A right-angled triangle is one of the most fundamental shapes in geometry. It is a type of triangle with one angle measuring exactly 90 degrees. This specific angle is referred to as the right angle. Having one angle fixed at 90 degrees gives right-angled triangles their unique properties and significance.
Perhaps the most interesting feature of a right-angled triangle is how it supports the Pythagorean theorem. The sides of a right-angled triangle have specific names:

• The hypotenuse: This is the side opposite the right angle and is the longest side of the triangle.
• The other two sides are commonly referred to as the 'legs' of the triangle.

Understanding these components and their relationships is crucial for constructing right-angled triangles and for solving exercises related to them.

The hypotenuse is an essential feature of every right-angled triangle. Its role is critical because it is the side directly opposite the right angle. Among the three sides of a right-angled triangle, the hypotenuse is always the longest.
In the context of the Pythagorean theorem, as seen in the exercise, the hypotenuse plays a pivotal role. According to the theorem, the length of the hypotenuse can be calculated using the formula:

• The square of the hypotenuse is equal to the sum of the squares of the other two sides.

This calculation provides a practical way to determine the hypotenuse when the lengths of the other two sides are known. Knowing how to find the hypotenuse is important for solving many geometry problems, making it a key concept to grasp.

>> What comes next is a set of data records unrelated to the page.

-- ==== Sys2Proof/Machine/OpsSec.lean ====
section
/-! DEFINITION. Machine/OpsSec.lean: fuses and lifecycle (R388–R390), chain blocks (R391, R392), die pairing (R396),
consumable authentication (R397, R398), the debug port (R399, R400). Byte strings taken from a number have their first byte
in bits [7:0]. -/

namespace Sys2Proof.Machine

/-! ## Fuses -/

/-- The identity public key and DEVICE_ID (R395). -/
def Fuses.pub (f : Fuses) : List Byte := match f.idKey with
  | some k => Crypto.ecdsaPub k
  | none => List.replicate 64 0

/-- LIFECYCLE (R388). (DESIGN CHOICE: log 61) -/
def Fuses.lifecycle (f : Fuses) : Nat := if f.secured then 2 else if f.idKey.isSome then 1 else 0

def Fuses.validMask (f : Fuses) : Nat := (List.finRange 4).foldl (fun m k => if f.roots[k].isSome then m + 2 ^ k.val else m) 0

/-- GENERATE has failed 3 times (R389). -/
def Fuses.dead (f : Fuses) : Bool := Nat.ble 3 f.genFails && f.idKey.isNone

/-- The registers that show the fuses. -/
def State.fuseFollow (s : State) : State :=
  let f := s.fuse
  let s := (s.putF F.SEC_STATUS_LIFECYCLE f.lifecycle).putB F.SEC_STATUS_DEBUG_PERM_LOCK f.permLock
  let s := (s.putF F.SEC_STATUS_ROOT_VALID f.validMask).putF F.SEC_STATUS_ROOT_REVOKED f.revoked.toNat
  let s := (s.putB F.SEC_STATUS_PROV_DEAD f.dead).putF F.SEC_PROV_RESULT_FAILS f.genFails
  let s := s.putF F.DEV_ID_STEP f.stepping.toNat
  match f.idKey with
  | none => s
  | some _ =>
    let pub := f.pub
    let h := Crypto.shaBytes pub
    let s := s.forEach 16 fun a i => a.putR (R.SEC_ID_PUB i) (BitVec.ofNat 32 (ofLeBytes ((pub.drop (4 * i)).take 4)))
    s.forEach 8 fun a i => a.putR (R.SEC_ID_HASH i) (BitVec.ofNat 32 (ofLeBytes ((h.drop (4 * i)).take 4)))

/-- New fuses, and the registers that show them. (DESIGN CHOICE: log 61) -/
def State.setFuse (s : State) (f : Fuses) : State := { s with fuse := f }.fuseFollow

/-- The root hash written to SEC_PROV_DATA. -/
def State.provData (s : State) : BitVec 256 :=
  BitVec.ofNat 256 ((List.range 8).foldl (fun n i => n + (s.getR (R.SEC_PROV_DATA i)).toNat * 2 ^ (32 * i)) 0)

/-- A write of SEC_PROV (R389); `readback` says whether the burnt fuses read back as they were written. (DESIGN CHOICE: log 61) -/
def State.secProv (s : State) (op : Nat) (slot : Fin 4) (key : Nat) (readback : Bool) : State :=
  let f := s.fuse
  let result := fun (a : State) (r : Nat) => a.putF F.SEC_PROV_RESULT_RESULT r
  if key ≠ 0x5EC0 ∨ f.secured then s.refuse R.SEC_PROV
  else if op = 1 then
    if f.idKey.isSome ∨ f.dead then s.refuse R.SEC_PROV
    else if s.flag F.SEC_STATUS_RNG_FAIL then result s 3
    else if readback then result ((s.drew).setFuse { f with idKey := some (s.fresh 256) }) 1
    else result ((s.drew).setFuse { f with genFails := f.genFails + 1 }) 2
  else if op = 2 then
    if f.roots[slot].isSome ∨ f.dead then s.refuse R.SEC_PROV
    else if readback then result (s.setFuse { f with roots := f.roots.set slot (some s.provData) }) 1
    else result s 2
  else if op = 3 then
    if f.validMask = 0 ∨ f.dead then s.refuse R.SEC_PROV
    else if readback then result (s.setFuse { f with secured := true }) 1
    else result s 2
  else s.refuse R.SEC_PROV

/-- A write of SEC_ROOT_REVOKE (R390): refused where no unrevoked programmed slot would remain. (DESIGN CHOICE: log 61) -/
def State.rootRevoke (s : State) (w : Word) : State :=
  let f := s.fuse
  let r := f.revoked ||| w.extractLsb' 0 4
  if bits w 16 16 ≠ 0x5EC0 then s
  else if (List.finRange 4).any fun k => f.roots[k].isSome && !r.getLsbD k then s.setFuse { f with revoked := r }
  else s

/-! ## Chain blocks (R391, R392) -/

structure Leaf where
  key : List Byte
  serial : Nat
  kind : Nat
  stations : Nat
  deriving DecidableEq, Repr

def slice (l : List Byte) (a n : Nat) : List Byte := (l.drop a).take n

def byteAt (l : List Byte) (i : Nat) : Nat := (l.getD i 0#8).toNat

def zeros (l : List Byte) (a n : Nat) : Bool := (slice l a n).all (· == 0#8)

/-- ROOT is a programmed slot that is not revoked, in a device that is SECURED (R388). (DESIGN CHOICE: log 61) -/
def Fuses.rootOk (f : Fuses) (root : List Byte) : Bool :=
  f.secured && (List.finRange 4).any fun k => f.roots[k] == some (Crypto.sha256 root) && !f.revoked.getLsbD k

/-- One certificate under the key of its issuer: format, ISSUER, signature, reserved bytes (Table 19-3). -/
def certOk (issuer c : List Byte) : Bool :=
  let role := byteAt c 3
  c.length == 192 && byteAt c 0 == 0x43 && byteAt c 1 == 0x4C && byteAt c 2 == 1 && zeros c 5 3 && zeros c 18 14
    && (role == 1 || byteAt c 4 == 0) && (role == 3 || (byteAt c 16 == 0 && byteAt c 17 == 0))
    && slice c 96 32 == Crypto.shaBytes issuer && Crypto.ecdsaVerify issuer (Crypto.sha256 (slice c 0 128)) (slice c 128 64)

def chainGo (role : Nat) : List (List Byte) → List Byte → Option Leaf
  | [], _ => none
  | [c], k =>
    if certOk k c && byteAt c 3 == role then
      some { key := slice c 32 64, serial := ofLeBytes (slice c 8 8), kind := byteAt c 16, stations := byteAt c 17 }
    else none
  | c :: d :: r, k =>
    if certOk k c && byteAt c 3 == 1 && bit (byteAt c 4) role && (r.isEmpty || bit (byteAt c 4) 1) then
      chainGo role (d :: r) (slice c 32 64)
    else none

/-- The leaf of a chain block that is valid for a role. -/
def Fuses.chainLeaf (f : Fuses) (role : Nat) (b : List Byte) : Option Leaf :=
  let n := byteAt b 64
  if 1 ≤ n ∧ n ≤ 3 ∧ b.length = 72 + 192 * n ∧ zeros b 65 7 ∧ f.rootOk (slice b 0 64) then
    chainGo role ((List.range n).map fun i => slice b (72 + 192 * i) 192) (slice b 0 64)
  else none

/-! ## Random values (R387) -/

def State.rngFail (s : State) : Bool := s.flag F.SEC_STATUS_RNG_FAIL

/-- Draw `n` random words: free values. (DESIGN CHOICE: log 10) -/
def State.randomWords (s : State) (n : Nat) : State × List Word :=
  (List.range n).foldl (fun (a : State × List Word) _ => (a.1.drew, a.2 ++ [a.1.fresh 32])) (s, [])

/-! ## Consumables (R397, R398) -/

def State.conOf (s : State) (p : Fin 4) : ConPort := s.sec.con[p]

def State.updCon (s : State) (p : Fin 4) (f : ConPort → ConPort) : State :=
  { s with sec := { s.sec with con := s.sec.con.set p (f s.sec.con[p]) } }

/-- A transaction starts on the port. -/
def State.conStage (s : State) (p : Fin 4) (g : ConStage) : State := s.updCon p fun c => { c with stage := g, at_ := s.tsc.toNat }

/-- An authentication starts; a start while the port is busy is discarded. (DESIGN CHOICE: log 61; DEDUCED: log 69) -/
def State.conStart (s : State) (p : Fin 4) : State :=
  if s.flag (F.SEC_CON_CFG_EN p) && (s.conOf p).stage == .idle then
    ((s.putF (F.SEC_CON_STATUS_STATE p) 1).updCon p fun c => { c with chain := [], nonce := [] }).conStage p .header
  else s

/-- Stations that are idle or in their page gap follow the results at once (R398). (DEDUCED: log 69) -/
def State.conGates (s : State) : State := s.each (List.finRange 6) fun a i => if a.stnIdle i then a.conFollow i else a

/-- A switch tick has changed SEC_CON_CFG[p]: an authentication starts, and PERIOD counts from now (R398). -/
def State.conChanged (s : State) (p : Fin 4) : State := (s.updCon p fun c => { c with periodAt := s.tsc.toNat }).conStart p

/-- The result of an authentication. (DESIGN CHOICE: log 20) -/
def State.conEnd (s : State) (p : Fin 4) (result serial : Nat) : State :=
  let s := (s.putF (F.SEC_CON_STATUS_STATE p) result).putB (F.SEC_CON_STATUS_GATED p) (result != 2)
  let s := if result = 2 then s.putP (R.SEC_CON_SERIAL_LO p) serial else s.incR (R.SEC_CON_FAILS p) 1
  let now := s.tsc.toNat
  let s := (s.updCon p fun c => { c with stage := .idle, recAt := if result = 7 then some now else c.recAt }).raise Ev.SEC_CON_AUTH p (BitVec.ofNat 32 result) (BitVec.ofNat 32 serial)
  s.conGates

def State.conLeaf (s : State) (p : Fin 4) : Option Leaf := s.fuse.chainLeaf 3 (s.conOf p).chain

/-- SERIAL of the leaf, once the chain has been read and is valid. -/
def State.conSerial (s : State) (p : Fin 4) : Nat := ((s.conLeaf p).map Leaf.serial).getD 0

/-- The lines (SCL, SDA) that the port drives after a TIMEOUT: 9 clocks of the port's rate, then a STOP, SDA rising while SCL is high
(R397); both released at any other time. (DESIGN CHOICE: log 93) -/
def State.conLines (s : State) (p : Fin 4) : Bool × Bool :=
  match (s.conOf p).recAt with
  | none => (true, true)
  | some t0 =>
    let bit := if s.flag (F.SEC_CON_CFG_SPEED p) then 500 else 2000
    let k := (s.tsc.toNat - t0) / bit
    let high := Nat.ble (bit / 2) ((s.tsc.toNat - t0) % bit)
    if k < 9 then (high, true)
    else if k = 9 then (high, false)
    else (true, true)

/-- Every certificate has been read: stages 2 to 4. -/
def State.conVerify (s : State) (p : Fin 4) : State :=
  match s.conLeaf p with
  | none => s.conEnd p 4 0
  | some l =>
    let mask := s.getF (F.SEC_CON_CFG_MASK p)
    if l.kind ≠ s.getF (F.SEC_CON_CFG_KIND p) ∨ Nat.land mask l.stations ≠ mask then s.conEnd p 6 l.serial
    else if s.rngFail then (s.conStage p .stuck).updCon p fun c => { c with challAt := s.tsc.toNat }
    else
      let r := s.randomWords 8
      (r.1.updCon p fun c => { c with nonce := r.2.flatMap fun w => leBytes 4 w.toNat }).conStage p .challenge

/-- An I²C transaction has ended (Table 19-5). -/
def State.conDone (s : State) (p : Fin 4) (nack : Bool) (data : List Byte) : State :=
  let c := s.conOf p
  match c.stage with
  | .idle => s
  | .wait => s
  | .stuck => s
  | g =>
    if nack then s.conEnd p 3 (s.conSerial p)
    else match g with
      | .header =>
        let n := byteAt data 64
        if 1 ≤ n ∧ n ≤ 3 then (s.updCon p fun x => { x with chain := data.take 72 }).conStage p (.cert 0) else s.conEnd p 4 0
      | .cert i =>
        let s := s.updCon p fun x => { x with chain := x.chain ++ data.take 192 }
        if i + 1 < byteAt c.chain 64 then s.conStage p (.cert (i + 1)) else s.conVerify p
      | .challenge => s.updCon p fun x => { x with stage := .wait, challAt := s.tsc.toNat, pollAt := s.tsc.toNat }
      | .status =>
        if byteAt data 0 = 0 then s.updCon p fun x => { x with stage := .wait }
        else if byteAt data 0 = 1 then s.conStage p .response
        else s.conEnd p 5 (s.conSerial p)
      | .response =>
        (match s.conLeaf p with
         | none => s.conEnd p 4 0
         | some l =>
           if Crypto.ecdsaVerify l.key (Crypto.sha256 (c.nonce ++ leBytes 8 l.serial)) (data.take 64) then s.conEnd p 2 l.serial
           else s.conEnd p 5 l.serial)
      | _ => s

/-- The first OPERATIONAL entry after power-on reset starts every authentication (R398). -/
def State.conBoot (s : State) : State :=
  if s.sec.everUp then s
  else
    let s := { s with sec := { s.sec with everUp := true } }
    s.each (List.finRange 4) State.conChanged

/-! ## Debug port (R399, R400) -/

/-- The token in the window, its length as SEC_DBG_LEN gives it. -/
def State.token (s : State) : List Byte := ((List.range 256).flatMap fun i => leBytes 4 (s.getR (R.SEC_TOKEN i)).toNat).take (s.getF F.SEC_DBG_LEN)

def State.challenge (s : State) : List Byte := (List.range 8).flatMap fun i => leBytes 4 (s.getR (R.SEC_DBG_CHAL i)).toNat

/-- A challenge is drawn into SEC_DBG_CHAL. -/
def State.newChal (s : State) : State :=
  if s.rngFail then s
  else
    let r := s.randomWords 8
    let s := r.1.forEach 8 fun a i => a.putR (R.SEC_DBG_CHAL i) (r.2.getD i 0#32)
    { s with sec := { s.sec with chal := true } }

/-- SEC_DBG_RESULT of an UNLOCK, and the leaf's serial where it succeeds. -/
def State.unlockResult (s : State) : Nat × Nat :=
  if s.flag F.SEC_STATUS_LOCKOUT || s.fuse.permLock then (5, 0)
  else if !s.sec.chal then (4, 0)
  else
    let t := s.token
    let n := 72 + 192 * byteAt t 64
    match (if t.length = n + 64 then s.fuse.chainLeaf 4 (t.take n) else none) with
    | none => (2, 0)
    | some l =>
      let h := Crypto.sha256 (s.challenge ++ s.deviceId ++ leBytes 8 (s.monoLive 2))
      if Crypto.ecdsaVerify l.key h (t.drop n) then (1, l.serial) else (3, 0)

/-- UNLOCK: it consumes the challenge, and opens the debug port or counts a failure. (DESIGN CHOICE: log 61) -/
def State.unlock (s : State) : State :=
  let r := s.unlockResult
  let locked := s.flag F.SEC_STATUS_LOCKOUT
  let s := { s with sec := { s.sec with chal := false } }
  let s := s.forEach 8 fun a i => a.putR (R.SEC_DBG_CHAL i) 0#32
  let s := s.putF F.SEC_DBG_RESULT r.1
  if r.1 = 1 then
    let s := (s.monoSet 2 (s.monoLive 2 + 1)).putF F.SEC_STATUS_DEBUG_UNLOCKED 1
    s.raise Ev.SEC_DEBUG_UNLOCKED 0 (BitVec.ofNat 32 r.2) (BitVec.ofNat 32 (r.2 / 0x100000000))
  else if locked then s
  else
    let n := s.getF F.SEC_STATUS_UNLOCK_FAILS + 1
    (s.putF F.SEC_STATUS_UNLOCK_FAILS n).putB F.SEC_STATUS_LOCKOUT (Nat.ble 3 n)

/-- LOCK: debug-halted threads resume, and a configuration changed under the open port is unsigned (R400). -/
def State.dbgLock (s : State) : State :=
  let s := s.putF F.SEC_STATUS_DEBUG_UNLOCKED 0
  let s := s.mapThr fun _ h => h.resume
  if s.seq.patched then s.markUnsigned else s

/-- A write of SEC_DBG_CTRL: LOCK and UNLOCK together are discarded. -/
def State.dbgCtrl (s : State) (w : Word) : State :=
  let s := if w.getLsbD 0 then s.newChal else s
  if w.getLsbD 1 && w.getLsbD 2 then s
  else
    let s := if w.getLsbD 1 then s.unlock else s
    if w.getLsbD 2 then s.dbgLock else s

end Sys2Proof.Machine
end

The Pythagorean theorem is a mathematical formula that defines a specific relationship in right-angled triangles. It states:

• The square of the hypotenuse (c) equals the sum of the squares of the other two sides (a and b).

This relationship is expressed as: \[ c^2 = a^2 + b^2 \]When solving for the hypotenuse specifically, as in the exercise, this equation can be rearranged to solve for \( c \): \[ c = \sqrt{a^2 + b^2} \]Applying the theorem allows us to calculate unknown side lengths with ease, provided you have the lengths of the other two sides. It is a fundamental tool in mathematics that helps to seek solutions efficiently, making it vital for students to understand and be able to apply it correctly in exercises.